When we started designing QuantumBPM's process engine, we ran into the same wall every workflow tool runs into: how do you make execution durable? Survive worker crashes, network partitions, weeks-long timers, replay after restart, exactly-once activity semantics? The honest answer turned out to be: don't build that yourself.

This post is about the bet we made — running BPMN on top of Temporal — what it cost us, what it bought us, and why we think Temporal developers are the audience that benefits the most from a BPMN layer sitting above their existing investment.

The bet

A BPMN engine is two distinct pieces of software glued together. One half is a durable execution substrate — the code that survives crashes, replays workflow history deterministically, schedules timers across days and weeks, fans out to workers, retries with backoff, and keeps state consistent under concurrent execution. The other half is the BPMN-specific machinery — element semantics, scope hierarchies, compensation handlers, message correlation, the modeler, the operations UI, the replay scrubber, version migration, RBAC, audit history.
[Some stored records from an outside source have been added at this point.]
-- ==== Sys2Proof/Tests/Slice0.lean ====
section
/-! SUPPORT. The model's own tests. Part 1: ill-formed terms are refused. Part 2: words written out
bit by bit from spec/30_encoding.md rules R91, R92 and R99. Part 3: one step each, with results from
spec/95_test_vectors.md. Part 4: a witness for the hypotheses of every obligation that has any. -/

namespace Sys2Proof.Tests

open Sys2Proof Sys2Proof.Machine

/-! Part 1. -/

theorem test_wf_refuses_rxWait_too_long : Instr.wf (.rxWait 16777216) = false := by decide
theorem test_wf_takes_rxWait_longest : Instr.wf (.rxWait 16777215) = true := by decide
theorem test_wf_refuses_rdBuf_too_high : Instr.wf (.rdBuf 65536) = false := by decide
theorem test_wf_takes_rdBuf_highest : Instr.wf (.rdBuf 65535) = true := by decide
theorem test_wf_refuses_txBegin_too_long : Instr.wf (.txBegin 0x08#8 65536) = false := by decide
theorem test_wf_takes_txBegin_longest : Instr.wf (.txBegin 0x08#8 65535) = true := by decide
theorem test_wf_refuses_wireData_special :
    [Instr.wireData 0x7E#8, .wireData 0x7D#8, .wireData 0x11#8, .wireData 0x13#8].map Instr.wf =
      [false, false, false, false] := by decide
theorem test_wf_takes_wireData_other : Instr.wf (.wireData 0x5E#8) = true := by decide

/-- Rule R5: one view id for two tags is no VIEW_TABLE. -/
theorem test_config_refuses_shared_view :
    Config.wf { Config.standard with viewTable := [⟨0x88#8, 1#8, 4⟩, ⟨0x8A#8, 1#8, 1⟩] } = false := by
  decide

/-- Rule R5: one tag twice is no VIEW_TABLE. -/
theorem test_config_refuses_tag_twice :
    Config.wf { Config.standard with viewTable := [⟨0x88#8, 1#8, 4⟩, ⟨0x88#8, 2#8, 1⟩] } = false := by
  decide

/-! Part 2. -/

/-- What the decoder reads from a command word, none where it rejects. -/
def readWord (w : Word) : Option Instr := decodeTableWord 32 w.toNat

/-- What the decoder reads from a wire byte. -/
def readWire (b : Byte) : Option Instr := decodeTableWord 8 b.toNat

theorem test_decode_nop :
    readWord 0b0000_0000000000000000000000000000#32 = some .nop := by decide
theorem test_decode_rxByte :
    readWord 0b0001_00000000000000000000_10000001#32 = some (.rxByte 0x81#8) := by decide
theorem test_decode_rxPoll :
    readWord 0b0010_0000000000000000000000000000#32 = some .rxPoll := by decide
theorem test_decode_rxWait :
    readWord 0b0011_0000_100000000000000000000001#32 = some (.rxWait 8388609) := by decide
theorem test_decode_rxAck :
    readWord 0b0100_0000000000000000000000000000#32 = some .rxAck := by decide
theorem test_decode_rdStatus :
    readWord 0b0101_0000000000000000000000000000#32 = some .rdStatus := by decide
theorem test_decode_rdTag :
    readWord 0b0110_0000000000000000000000000000#32 = some .rdTag := by decide
theorem test_decode_rdDeclen :
    readWord 0b0111_0000000000000000000000000000#32 = some .rdDeclen := by decide
theorem test_decode_rdFlen :
    readWord 0b1000_0000000000000000000000000000#32 = some .rdFlen := by decide
theorem test_decode_rdCksum :
    readWord 0b1001_0000000000000000000000000000#32 = some .rdCksum := by decide
theorem test_decode_rdBuf :
    readWord 0b1010_000000000000_1000000000000001#32 = some (.rdBuf 32769) := by decide
theorem test_decode_viewFor :
    readWord 0b1011_0000000000000000000000000000#32 = some .viewFor := by decide
theorem test_decode_txBegin :
    readWord 0b1100_0000_10000001_1000000000000010#32 = some (.txBegin 0x81#8 32770) := by decide
theorem test_decode_txData :
    readWord 0b1101_00000000000000000000_01000001#32 = some (.txData 0x41#8) := by decide
theorem test_decode_rdTxstat :
    readWord 0b1110_0000000000000000000000000000#32 = some .rdTxstat := by decide
theorem test_decode_reset :
    readWord 0b1111_0000000000000000000000000000#32 = some .reset := by decide
theorem test_decode_wireStart : readWire 0b01111110#8 = some .wireStart := by decide
theorem test_decode_wireEsc : readWire 0b01111101#8 = some .wireEsc := by decide
theorem test_decode_wireXon : readWire 0b00010001#8 = some .wireXon := by decide
theorem test_decode_wireXoff : readWire 0b00010011#8 = some .wireXoff := by decide
theorem test_decode_wireData : readWire 0b01111111#8 = some (.wireData 0x7F#8) := by decide

/-- Vectors of spec/95_test_vectors.md section 2.1: a reserved bit of each format. -/
theorem test_decode_rejects_reserved_bits :
    [0x00000001#32, 0x10000100#32, 0x31000000#32, 0xA0010000#32, 0xC1000000#32, 0xF0000001#32,
      0x2FFFFFFF#32].map readWord = List.replicate 7 none := by decide

/-! Part 3. -/

/-- The parameters of spec/95_test_vectors.md, with FRAME_CAP and RESTART_POLICY as given. -/
def params (cap : Fin 65532) (r : RestartPolicy) : Config :=
  { frameCap := cap, viewTable := [⟨0x88#8, 0x01#8, 4⟩, ⟨0x8A#8, 0x02#8, 1⟩], restart := r }

/-- Power-on reset with those parameters. -/
def boot : State := State.powerOn (params 110 .resync) [] 0

/-- In a frame at POS = `p`, with the length bytes and the running checksum given. -/
def inFrame (p : Half) (lm ll rck : Byte) : State :=
  { boot with pos := p, lenMsb := lm, lenLsb := ll, tag := 0x08#8, rck := rck }

/-- The held frame of vector E1. -/
def heldE1 : State :=
  { boot with
    kind := .complete
    lenLsb := 0x03#8
    tag := 0x08#8
    rxck := 0x62#8
    flen := 2#16
    buf := [(0, 0x41#8), (1, 0x54#8)] }

/-- An encoder with `k` payload bytes to come. -/
def sending (k : Half) (tck : Byte) : State := { boot with txBusy := true, txRem := k, tck := tck }

/-- A view of the next state, none where the machine stops. -/
def seen {α : Type} (f : State → α) : Host.Outcome State Fault Refusal → Option α
  | .next t => some (f t)
  | .fault _ => none
  | .refused _ => none

/-- The fault a step stops with. -/
def stops : Host.Outcome State Fault Refusal → Option Fault
  | .next _ => none
  | .fault r => some r
  | .refused _ => none

/-- Vector B4. -/
theorem test_nop : seen State.resp (exec .nop heldE1) = some (some 0#32) := by decide

/-- Vector E1, the last byte. -/
theorem test_rxByte_completes :
    seen (fun t => (t.resp, t.kind, t.flen, t.rxck))
      (exec (.rxByte 0x62#8)
        { inFrame 6#16 0x00#8 0x03#8 0x9D#8 with buf := [(0, 0x41#8), (1, 0x54#8)] }) =
      some (some 0x00000081#32, Kind.complete, 2#16, 0x62#8) := by decide

/-- Vector RX3, the byte 03: FRAME_CAP = 2, POS = 6. -/
theorem test_rxByte_oversize :
    seen (fun t => (t.resp, t.flen, t.buf))
      (exec (.rxByte 0x03#8)
        { inFrame 6#16 0x00#8 0x04#8 0x0B#8 with
          cfg := params 2 .resync
          buf := [(0, 0x01#8), (1, 0x02#8)] }) =
      some (some 0x0000008A#32, 2#16, [(0, 0x01#8), (1, 0x02#8)]) := by decide

/-- Vector RX16. -/
theorem test_rxPoll_stops_at_result :
    seen (fun t => (t.resp, t.rxq, t.buf))
      (exec .rxPoll
        { boot with
          rxq := [0x7E#8, 0x00#8, 0x03#8, 0x08#8, 0x41#8, 0x54#8, 0x62#8, 0x11#8] }) =
      some (some 0x00000001#32, [0x11#8], [(0, 0x41#8), (1, 0x54#8)]) := by decide

/-- Vector RX17. -/
theorem test_rxPoll_keeps_escape :
    seen (fun t => (t.resp, t.rxq))
      (exec .rxPoll { boot with rxq := [0x7E#8, 0x00#8, 0x02#8, 0x08#8, 0x7D#8] }) =
      some (some 0x00040060#32, []) := by decide

/-- Vector RX20: the bytes at hand are decoded before the deadline test. -/
theorem test_rxWait_zero :
    seen (fun t => (t.resp, t.wait))
      (exec (.rxWait 0) { boot with rxq := [0x7E#8, 0x00#8, 0x01#8, 0x08#8, 0xF7#8], now := 100 }) =
      some (some 0x00000001#32, none) := by decide

/-- Vector RX19, its last iteration, at NOW = 106. -/
theorem test_rxWait_times_out :
    seen (fun t => (t.resp, t.wait, t.kind))
      (step { boot with now := 106, wait := some { t0 := 100, t := 5, lifted := true } }) =
      some (some 0x00000012#32, none, Kind.none) := by decide

/-- Vector RX6, its RX_ACK. -/
theorem test_rxAck :
    seen (fun t => (t.resp, t.pos))
      (exec .rxAck { inFrame 1#16 0x00#8 0x05#8 0x00#8 with
        kind := .failed
        err := .unexpectedRestart
        flen := 1#16 }) =
      some (some 0x00010020#32, 1#16) := by decide

/-- Program P3, command 13. -/
theorem test_rdStatus :
    seen State.resp (exec .rdStatus { inFrame 4#16 0x00#8 0x02#8 0x88#8 with esc := true }) =
      some (some 0x00040060#32) := by decide

/-- Vector E1, its reads. -/
theorem test_rdTag : seen State.resp (exec .rdTag heldE1) = some (some 0x00000008#32) := by decide
theorem test_rdDeclen : seen State.resp (exec .rdDeclen heldE1) = some (some 0x00000003#32) := by decide
theorem test_rdFlen : seen State.resp (exec .rdFlen heldE1) = some (some 0x00000002#32) := by decide
theorem test_rdCksum : seen State.resp (exec .rdCksum heldE1) = some (some 0x00000062#32) := by decide
theorem test_rdBuf : seen State.resp (exec (.rdBuf 1) heldE1) = some (some 0x00000054#32) := by decide

/-- Vectors B1 and B2. -/
theorem test_rdBuf_edges :
    stops (exec (.rdBuf 0) (State.powerOn (params 4 .resync) [] 0)) = some (.bufUnwritten 0) ∧
    seen State.fault (exec (.rdBuf 4) (State.powerOn (params 4 .resync) [] 0)) = some 0x10#8 := by
  decide

/-- Vectors V1 and V6. -/
theorem test_viewFor :
    seen State.resp (exec .viewFor { heldE1 with tag := 0x88#8, flen := 6#16 }) =
      some (some 0x80010002#32) ∧
    seen State.resp (exec .viewFor { heldE1 with tag := 0x90#8 }) = some (some 0x40000000#32) := by
  decide

/-- Vectors V5 and V8. -/
theorem test_viewFor_edges :
    seen State.resp (exec .viewFor { heldE1 with tag := 0x8A#8, flen := 0#16 }) =
      some (some 0xA0020000#32) ∧
    seen State.resp (exec .viewFor boot) = some (some 0x00000000#32) := by decide

/-- Vector E1, the header. -/
theorem test_txBegin :
    seen (fun t => (t.resp, t.txlog)) (exec (.txBegin 0x08#8 2) boot) =
      some (some 0x00020001#32,
        [.write 0x7E#8, .write 0x00#8, .write 0x03#8, .write 0x08#8]) := by decide

/-- Vectors T2 and T12. -/
theorem test_txBegin_edges :
    seen (fun t => (t.resp, t.txlog)) (exec (.txBegin 0x7E#8 0) boot) =
      some (some 0x00000000#32, [.write 0x7E#8, .write 0x00#8, .write 0x01#8, .write 0x7D#8,
        .write 0x5E#8, .write 0x81#8, .flush]) ∧
    seen State.resp (exec (.txBegin 0x08#8 0xFFFF) boot) = some (some 0x00000800#32) := by decide

/-- Vector T3, its TX_DATA: the checksum 7E is stuffed. -/
theorem test_txData_closes :
    seen (fun t => (t.resp, t.txlog)) (exec (.txData 0x79#8) (sending 1#16 0x08#8)) =
      some (some 0x00000000#32, [.write 0x79#8, .write 0x7D#8, .write 0x5E#8, .flush]) := by decide

/-- Vector T10. -/
theorem test_txData_idle :
    seen (fun t => (t.resp, t.txlog)) (exec (.txData 0x41#8) boot) = some (some 0x00000400#32, []) := by
  decide

/-- Program P4, command 7. -/
theorem test_rdTxstat :
    seen State.resp (exec .rdTxstat { boot with fault := 0x07#8 }) = some (some 0x00000700#32) := by
  decide

/-- Vector X1, its RESET. -/
theorem test_reset :
    seen (fun t => (t.resp, t.pos, t.fault)) (exec .reset { inFrame 1#16 0#8 0#8 0#8 with
      fault := 0x04#8 }) = some (some 0x00000000#32, 0#16, 0x04#8) := by decide

/-- Rules R161 and R162. -/
theorem test_wireStart :
    seen State.pos (exec .wireStart boot) = some 1#16 ∧
    seen State.err (exec .wireStart (inFrame 4#16 0#8 5#8 8#8)) = some .unexpectedRestart := by decide

/-- Rules R161 and R163. -/
theorem test_wireEsc :
    seen State.esc (exec .wireEsc boot) = some false ∧
    seen State.esc (exec .wireEsc (inFrame 4#16 0#8 5#8 8#8)) = some true := by decide

/-- Vector RX12: a raw XON is data. -/
theorem test_wireXon :
    seen State.buf (exec .wireXon (inFrame 4#16 0x00#8 0x02#8 0x08#8)) = some [(0, 0x11#8)] := by
  decide

/-- Rule R161: noise at POS 0, accepted as RX_BYTE accepts it. -/
theorem test_wireXoff :
    seen (fun t => (t.pos, t.buf, t.resp)) (exec .wireXoff boot) =
      some (0#16, [], some 0x00000080#32) := by decide

/-- Vector RX13: a malformed escape is data. -/
theorem test_wireData :
    seen State.buf (exec (.wireData 0x41#8)
      { inFrame 4#16 0x00#8 0x02#8 0x08#8 with esc := true }) = some [(0, 0x61#8)] := by decide

/-- Program P4, command 6, at the port. -/
theorem test_illegal_word :
    seen (fun t => (t.resp, t.fault)) (step (boot.withFetchWord 32 0x00000001)) =
      some (some 0x00000000#32, 0x01#8) := by decide

/-- Vector E1, the first byte, fetched right after reset. -/
theorem test_fetch_after_reset :
    seen State.resp (step (State.reset.withFetchWord 32 0x1000007E)) = some (some 0x000100A0#32) := by
  decide

/-- Vectors of spec/95_test_vectors.md section 2.2. -/
theorem test_checksum_vectors :
    ckCompute [] = 0xFF#8 ∧ ckCompute [0x08#8, 0x41#8, 0x54#8] = 0x62#8 ∧
    ckCompute [0xFF#8, 0xFF#8, 0x02#8] = 0xFF#8 ∧ ckCompute [0xFF#8] = 0x00#8 ∧
    ckVerify [0x08#8, 0x41#8, 0x54#8] 0x62#8 = true ∧
    ckVerify [0x08#8, 0x41#8, 0x54#8] 0x63#8 = false ∧ ckAdd 0xFF#8 0x01#8 = 0x00#8 := by decide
Camunda's bet was to build both halves. Camunda 8's Zeebe is a Raft-based event-sourced workflow broker built on top of Atomix — a from-scratch durable execution engine designed specifically for BPMN. It's a defensible bet, but it isn't a free one.

Two consequences of that bet are worth being specific about, because they shaped our thinking.

The substrate is yours forever, including the parts you'd rather not maintain. Zeebe's consensus layer is a Java fork of the original Atomix. Upstream Atomix moved to Go some years ago and is now an entirely different project — leaving Camunda effectively the maintainer of the Java consensus library underneath their engine. Every layer you build yourself is a layer you maintain yourself, indefinitely. The unglamorous layers (consensus, log replication, storage formats) accumulate maintenance the same way the glamorous ones do.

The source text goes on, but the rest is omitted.